_Collected data entries_

....

-- ==== Sys2Proof/Syntax.lean ====
section
/-! DEFINITION. The commands: one constructor for each row of spec/opcode_table.json (30_encoding.md R92). -/

namespace Sys2Proof

/-- A command, with both operand fields of the one format CMD19 (30_encoding.md R90, R91). Every constructor carries
`arg1` and `arg0`, the ignored ones too, so that no bit of a command word is dropped before a meaning ignores it
(30_encoding.md R96; log entry 12). -/
inductive Instr where
  /-- INIT, op 0b000 (40_init_sequence.md R110); both fields are ignored. -/
  | init (arg1 arg0 : Byte)
  /-- WDATA, op 0b001 (44_command_api.md R171): `arg0` is the data byte. -/
  | wdata (arg1 arg0 : Byte)
  /-- WINSTR, op 0b010 (44_command_api.md R172): `arg0` is the instruction byte. -/
  | winstr (arg1 arg0 : Byte)
  /-- SETCUR, op 0b011 (44_command_api.md R173): `arg1` is the row and `arg0` the column. -/
  | setcur (arg1 arg0 : Byte)
  /-- CLEAR, op 0b100 (44_command_api.md R174); both fields are ignored. -/
  | clear (arg1 arg0 : Byte)
  /-- HOME, op 0b101 (44_command_api.md R175); both fields are ignored. -/
  | home (arg1 arg0 : Byte)
  /-- DISPLAY, op 0b110 (44_command_api.md R176): bit 0 of `arg0` is on. -/
  | display (arg1 arg0 : Byte)
  /-- The reserved row, op 0b111 (30_encoding.md R97), whatever the other 16 bits hold. -/
  | reserved (arg1 arg0 : Byte)
  deriving DecidableEq, Repr

/-- The opcode of a command (30_encoding.md R92). -/
def Instr.op : Instr → BitVec 3
  | .init _ _ => 0b000#3
  | .wdata _ _ => 0b001#3
  | .winstr _ _ => 0b010#3
  | .setcur _ _ => 0b011#3
  | .clear _ _ => 0b100#3
  | .home _ _ => 0b101#3
  | .display _ _ => 0b110#3
  | .reserved _ _ => 0b111#3

/-- The field `arg1` of a command (30_encoding.md R90). -/
def Instr.arg1 : Instr → Byte
  | .init a _ | .wdata a _ | .winstr a _ | .setcur a _ | .clear a _ | .home a _ | .display a _ | .reserved a _ => a

/-- The field `arg0` of a command (30_encoding.md R90). -/
def Instr.arg0 : Instr → Byte
  | .init _ a | .wdata _ a | .winstr _ a | .setcur _ a | .clear _ a | .home _ a | .display _ a | .reserved _ a => a

end Sys2Proof
end

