-- ==== Sys2Proof/WellFormed.lean ====
section
/-! DEFINITION. Which commands a mnemonic of the assembler writes (30_encoding.md R101). -/

namespace Sys2Proof

/-- A command is well formed when some mnemonic of 30_encoding.md R101 writes its word: every ignored field is 0
(R96, R101), DISPLAY has an operand 0 or 1 (R101 refuses any other), and the opcode is not the reserved one, which no
mnemonic writes (R97). A word that is not well formed still decodes and still runs: `.word` places any word. -/
def Instr.wellFormed : Instr → Bool
  | .init arg1 arg0 => arg1 == 0 && arg0 == 0
  | .wdata arg1 _ => arg1 == 0
  | .winstr arg1 _ => arg1 == 0
  | .setcur _ _ => true
  | .clear arg1 arg0 => arg1 == 0 && arg0 == 0
  | .home arg1 arg0 => arg1 == 0 && arg0 == 0
  | .display arg1 arg0 => arg1 == 0 && (arg0 == 0 || arg0 == 1)
  | .reserved _ _ => false

end Sys2Proof
end

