-- ==== Sys2Proof/Laws/Procedures.lean ====
section
/-! SUPPORT. What each shared operation does, said once: the writes of a step on the lines and on the trace, and each
procedure's step list from its first cycle to its last. -/

namespace Sys2Proof.Machine

/-! ## The writes of a step -/

/-- The fall of a driven E: a latch event with RW = 0, and only the line with RW = 1. -/
theorem State.fall_driven (s : State) (hc : s.ctl_oe = true) (he : s.e_o = true) :
    s.fall = if s.rw_o then { s with e_o := false } else { s with
      e_o := false
      draws := if s.d_oe then s.draws else s.draws + 1
      latched := s.latched ++ [(s.rs_o, s.dataLines none)] } := by
  cases hw : s.rw_o <;> simp [State.fall, State.lcdRs, State.lcdRw, State.lcdE, hc, he, hw]

@[simp] theorem State.fall_trace (s : State) : s.fall.trace = s.trace := by unfold State.fall; split <;> rfl

theorem State.lines_fall (s : State) : s.fall.lines = { s.lines with e := false } := by
  unfold State.fall; split <;> rfl

theorem State.busView_fall (s : State) : s.fall.busView = { s.busView with e := false } := by
  unfold State.fall; split <;> rfl

/-- A step does to the lines what `Lines.after` says. -/
theorem State.lines_apply (s : State) (x : Step) : (s.apply x).lines = s.lines.after x := by
  match x with
  | .cfg | .select _ _ | .drive _ | .dirIn | .readWrite _ | .selectInstr
  | .sample | .dirOut .ok | .dirOut .timeout | .enable true | .wait _ => rfl
  | .enable false => exact State.lines_fall s

/-- What a step leaves alone: the two faults of DECODE and the command word always, `init_done` but for `CFG`, and
TIMEOUT but for the end of a wait that timed out. -/
theorem State.apply_flags (s : State) (x : Step) :
    (s.apply x).err_illegal = s.err_illegal ∧ (s.apply x).err_noinit = s.err_noinit ∧
    (s.apply x).cmd_r = s.cmd_r ∧ (x = .cfg ∨ (s.apply x).init_done = s.init_done) ∧
    (x = .dirOut .timeout ∨ (s.apply x).err_timeout = s.err_timeout) := by
  match x with
  | .cfg | .select _ _ | .drive _ | .dirIn | .readWrite _ | .selectInstr
  | .sample | .dirOut .ok | .dirOut .timeout | .enable true | .wait _ =>
    simp [State.apply, State.emit, State.takeSample, State.setFault]
  | .enable false => simp only [State.apply, State.emit, State.fall]; split <;> simp

/-! ## The cycles of the procedures (70_reset_and_hazards.md R246) -/

theorem State.cyclesAll_pulse (s : State) : s.cyclesAll pulse = s.params.pulseCycles := by
  simp [pulse, State.cyclesAll, State.cycles, State.delay, Params.pulseCycles]; omega

theorem State.cyclesAll_nibble (s : State) (src : NibbleSource) : s.cyclesAll (nibble src) = s.params.nibbleCycles := by
  simp [nibble, pulse, State.cyclesAll, State.cycles, State.delay, Params.nibbleCycles]; omega

theorem State.cyclesAll_xfer (s : State) (b : Byte) (rs : Bool) : s.cyclesAll (xfer b rs) = s.params.xferCycles := by
  simp [xfer, nibble, pulse, State.cyclesAll, State.cycles, State.delay, Params.xferCycles]; omega

theorem State.cyclesAll_poll (s : State) : s.cyclesAll poll = s.params.pollCycles := by
  simp [poll, pulse, State.cyclesAll, State.cycles, State.delay, Params.pollCycles]; omega

/-! ## The effects of the procedures' step lists -/

theorem State.throughAll_nibble (s : State) (n : Nibble) (hl : s.params.Legal) (hw : s.WriteReady) :
    s.throughAll (nibble (.fixed n)) = s.afterNibble n := by
  obtain ⟨_, hs, hh, _⟩ := hl
  obtain ⟨h1, h2, h3, h4, h5, h6⟩ := hw
  have hs : s.params.nSettle ≠ 0 := by omega
  have hh : s.params.nHold ≠ 0 := by omega
  simp [nibble, pulse, State.through, State.apply, State.emit, State.delay, Delay.events, State.afterNibble, State.fall,
    State.lcdRs, State.lcdRw, State.lcdE, State.dataLines, State.lcdD, State.nibbleOf, nibbleEvents, pulseEvents, *]

theorem State.throughAll_xfer (s : State) (b : Byte) (rs : Bool) (hl : s.params.Legal) (hw : s.WriteReady) :
    s.throughAll (xfer b rs) = s.afterXfer b rs := by
  obtain ⟨_, hs, hh, _⟩ := hl
  obtain ⟨h1, h2, h3, h4, h5, h6⟩ := hw
  have hs : s.params.nSettle ≠ 0 := by omega
  have hh : s.params.nHold ≠ 0 := by omega
  simp [xfer, nibble, pulse, State.through, State.apply, State.emit, State.delay, Delay.events, State.afterXfer,
    State.fall, State.lcdRs, State.lcdRw, State.lcdE, State.dataLines, State.lcdD, State.nibbleOf, xferEvents,
    nibbleEvents, pulseEvents, xferLatches, *]

/-- The lines of the poll loop (43_busy_wait.md R152). -/
def State.Polling (s : State) : Prop :=
  s.ctl_oe = true ∧ s.d_oe = false ∧ s.d_pu = true ∧ s.rw_o = true ∧ s.e_o = false ∧ s.rs_o = false

/-- The block after one poll (43_busy_wait.md R151, R153). -/
def State.afterPoll (s : State) : State :=
  { s with
    busy_r := s.busyAt 0
    polls := if s.params.pollLimit = 0 then s.polls else s.polls + 1
    lcdAnswers := s.answersAfter 1
    draws := s.draws + 1
    cnt := 0
    trace := s.trace ++ pollEvents (s.busyAt 0) }

theorem State.throughAll_poll (s : State) (hl : s.params.Legal) (hp : s.Polling) : s.throughAll poll = s.afterPoll := by
  obtain ⟨_, hs, hh, _⟩ := hl
  obtain ⟨h1, h2, h3, h4, h5, h6⟩ := hp
  have hs : s.params.nSettle ≠ 0 := by omega
  have hh : s.params.nHold ≠ 0 := by omega
  cases lp : s.lcdPresent <;> cases la : s.lcdAnswers <;>
  simp [poll, pulse, State.through, State.apply, State.emit, State.delay, Delay.events, State.fall, State.lcdRs,
    State.lcdRw, State.lcdE, State.dataLines, State.lcdD, pollEvents, pulseEvents, State.takeSample, State.busyAt,
    State.answersAfter, State.lcdIn, State.lcdDrives, State.sampleAt, State.lcdAnswer, State.afterPoll, *]

/-- The block after the entry of a wait (43_busy_wait.md R152). -/
def State.afterEntry (s : State) : State :=
  { s with
    rs_o := false
    rw_o := true
    d_oe := false
    d_pu := true
    dir := .inp
    polls := if s.params.pollLimit = 0 then s.polls else 0
    trace := s.trace ++ waitEntryEvents }

theorem State.throughAll_waitEntry (s : State) : s.throughAll waitEntry = s.afterEntry := by
  simp [waitEntry, State.through, State.apply, State.emit, State.afterEntry, waitEntryEvents]

/-- The block after the exit of a wait with this result (43_busy_wait.md R157). -/
def State.afterExit (s : State) (r : WaitResult) : State :=
  { s with
    rw_o := false
    d_oe := true
    d_pu := false
    dir := .out
    err_timeout := s.err_timeout || r == .timeout
    trace := s.trace ++ waitExitEvents }

theorem State.throughAll_waitExit (s : State) (r : WaitResult) : s.throughAll (waitExit r) = s.afterExit r := by
  cases r <;>
  simp [waitExit, State.through, State.apply, State.emit, State.afterExit, waitExitEvents, State.setFault]

/-! ## The end of a poll -/

theorem State.begin_waitExit (s : State) (r : WaitResult) (rest : List Item) :
    s.begin rest (waitExit r) = s.proceed (steps (waitExit r) ++ rest) :=
  State.begin_eq_proceed _ _ _ ⟨.dirOut r, by simp [waitExit], rfl⟩

theorem State.begin_poll (s : State) (rest : List Item) : s.begin rest poll = s.proceed (steps poll ++ rest) :=
  State.begin_eq_proceed _ _ _ ⟨.enable true, by simp [poll], rfl⟩

/-- The samples after a poll are those from the next one on. -/
theorem State.busyAt_afterPoll (s : State) (j : Nat) : s.afterPoll.busyAt j = s.busyAt (j + 1) := by
  simp only [State.busyAt, State.sampleAt, State.afterPoll, State.answersAfter]
  by_cases h : s.lcdPresent = true <;> simp [h, Nat.add_assoc, Nat.add_comm 1]

/-- The samples after a wait of `k` polls are those from the sample `k` on. -/
theorem State.busyAt_afterWait (s : State) (k j : Nat) : (s.afterWait k).busyAt j = s.busyAt (k + j) := by
  simp only [State.busyAt, State.sampleAt, State.afterWait, State.answersAfter]
  by_cases h : s.lcdPresent = true <;> simp [h, Nat.add_assoc]

/-! ## Moving on along a step list, seen from the list -/

/-- A step sets TIMEOUT exactly when it is the last one of a wait that timed out. -/
theorem State.apply_err_timeout (s : State) (x : Step) :
    (s.apply x).err_timeout = true ↔ s.err_timeout = true ∨ x = .dirOut .timeout := by
  by_cases hx : x = .dirOut .timeout
  · simp [hx, State.apply, State.setFault]
  · rcases (s.apply_flags x).2.2.2.2 with h | h
    · exact absurd h hx
    · simp [h, hx]

/-- No step sets `init_done`. -/
theorem State.apply_init_done (s : State) (x : Step) (h : s.init_done = false) : (s.apply x).init_done = false := by
  rcases (s.apply_flags x).2.2.2.1 with rfl | e
  · rfl
  · rw [e, h]

theorem State.begin_init_done (s : State) (rest : List Item) (xs : List Step) (h : s.init_done = false) :
    (s.begin rest xs).init_done = false := by
  induction xs with
  | nil => exact h
  | cons x xs ih =>
    simp only [State.begin]
    split
    · exact ih
    · exact State.apply_init_done s x h

/-- The step list that moving on leaves has the end of INIT only if the list before had it. -/
theorem State.begin_keeps_ready (s : State) (rest : List Item) (xs : List Step) {x : Step} {after : List Item}
    (h : (s.begin rest xs).seq = .run x after) (hm : .ready ∈ after) : .ready ∈ rest := by
  induction xs with
  | nil => cases h
  | cons y xs ih =>
    simp only [State.begin] at h
    split at h
    · exact ih h
    · simp only [State.enter_seq, Seq.run.injEq] at h
      obtain ⟨-, rfl⟩ := h
      simpa [Machine.steps] using hm

theorem State.proceed_keeps_ready (s : State) (items : List Item) {x : Step} {after : List Item}
    (h : (s.proceed items).seq = .run x after) (hm : .ready ∈ after) : .ready ∈ items := by
  induction items with
  | nil => cases h
  | cons i rest ih =>
    match i with
    | .ready => cases h
    | .step y =>
      simp only [State.proceed] at h
      split at h
      · exact List.mem_cons_of_mem _ (ih h)
      · simp only [State.enter_seq, Seq.run.injEq] at h
        obtain ⟨-, rfl⟩ := h
        exact List.mem_cons_of_mem _ hm
    | .pollTest a =>
      simp only [State.proceed] at h
      split at h
      · exact List.mem_cons_of_mem _ (State.begin_keeps_ready _ _ _ h hm)
      · have hr := State.begin_keeps_ready _ _ _ h hm
        cases a
        · exact List.mem_cons_of_mem _ hr
        · simp [OnTimeout.rest] at hr
      · exact State.begin_keeps_ready _ _ _ h hm

end Sys2Proof.Machine
end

....

_Activity_
In the records above, find the line containing "clear (arg1 arg0 : Byte)" and restate word for word every line from the first through that one.

_Task answer_
-- ==== Sys2Proof/Syntax.lean ====
section
/-! DEFINITION. The commands: one constructor for each row of spec/opcode_table.json (30_encoding.md R92). -/

namespace Sys2Proof

/-- A command, with both operand fields of the one format CMD19 (30_encoding.md R90, R91). Every constructor carries
`arg1` and `arg0`, the ignored ones too, so that no bit of a command word is dropped before a meaning ignores it
(30_encoding.md R96; log entry 12). -/
inductive Instr where
  /-- INIT, op 0b000 (40_init_sequence.md R110); both fields are ignored. -/
  | init (arg1 arg0 : Byte)
  /-- WDATA, op 0b001 (44_command_api.md R171): `arg0` is the data byte. -/
  | wdata (arg1 arg0 : Byte)
  /-- WINSTR, op 0b010 (44_command_api.md R172): `arg0` is the instruction byte. -/
  | winstr (arg1 arg0 : Byte)
  /-- SETCUR, op 0b011 (44_command_api.md R173): `arg1` is the row and `arg0` the column. -/
  | setcur (arg1 arg0 : Byte)
  /-- CLEAR, op 0b100 (44_command_api.md R174); both fields are ignored. -/
  | clear (arg1 arg0 : Byte)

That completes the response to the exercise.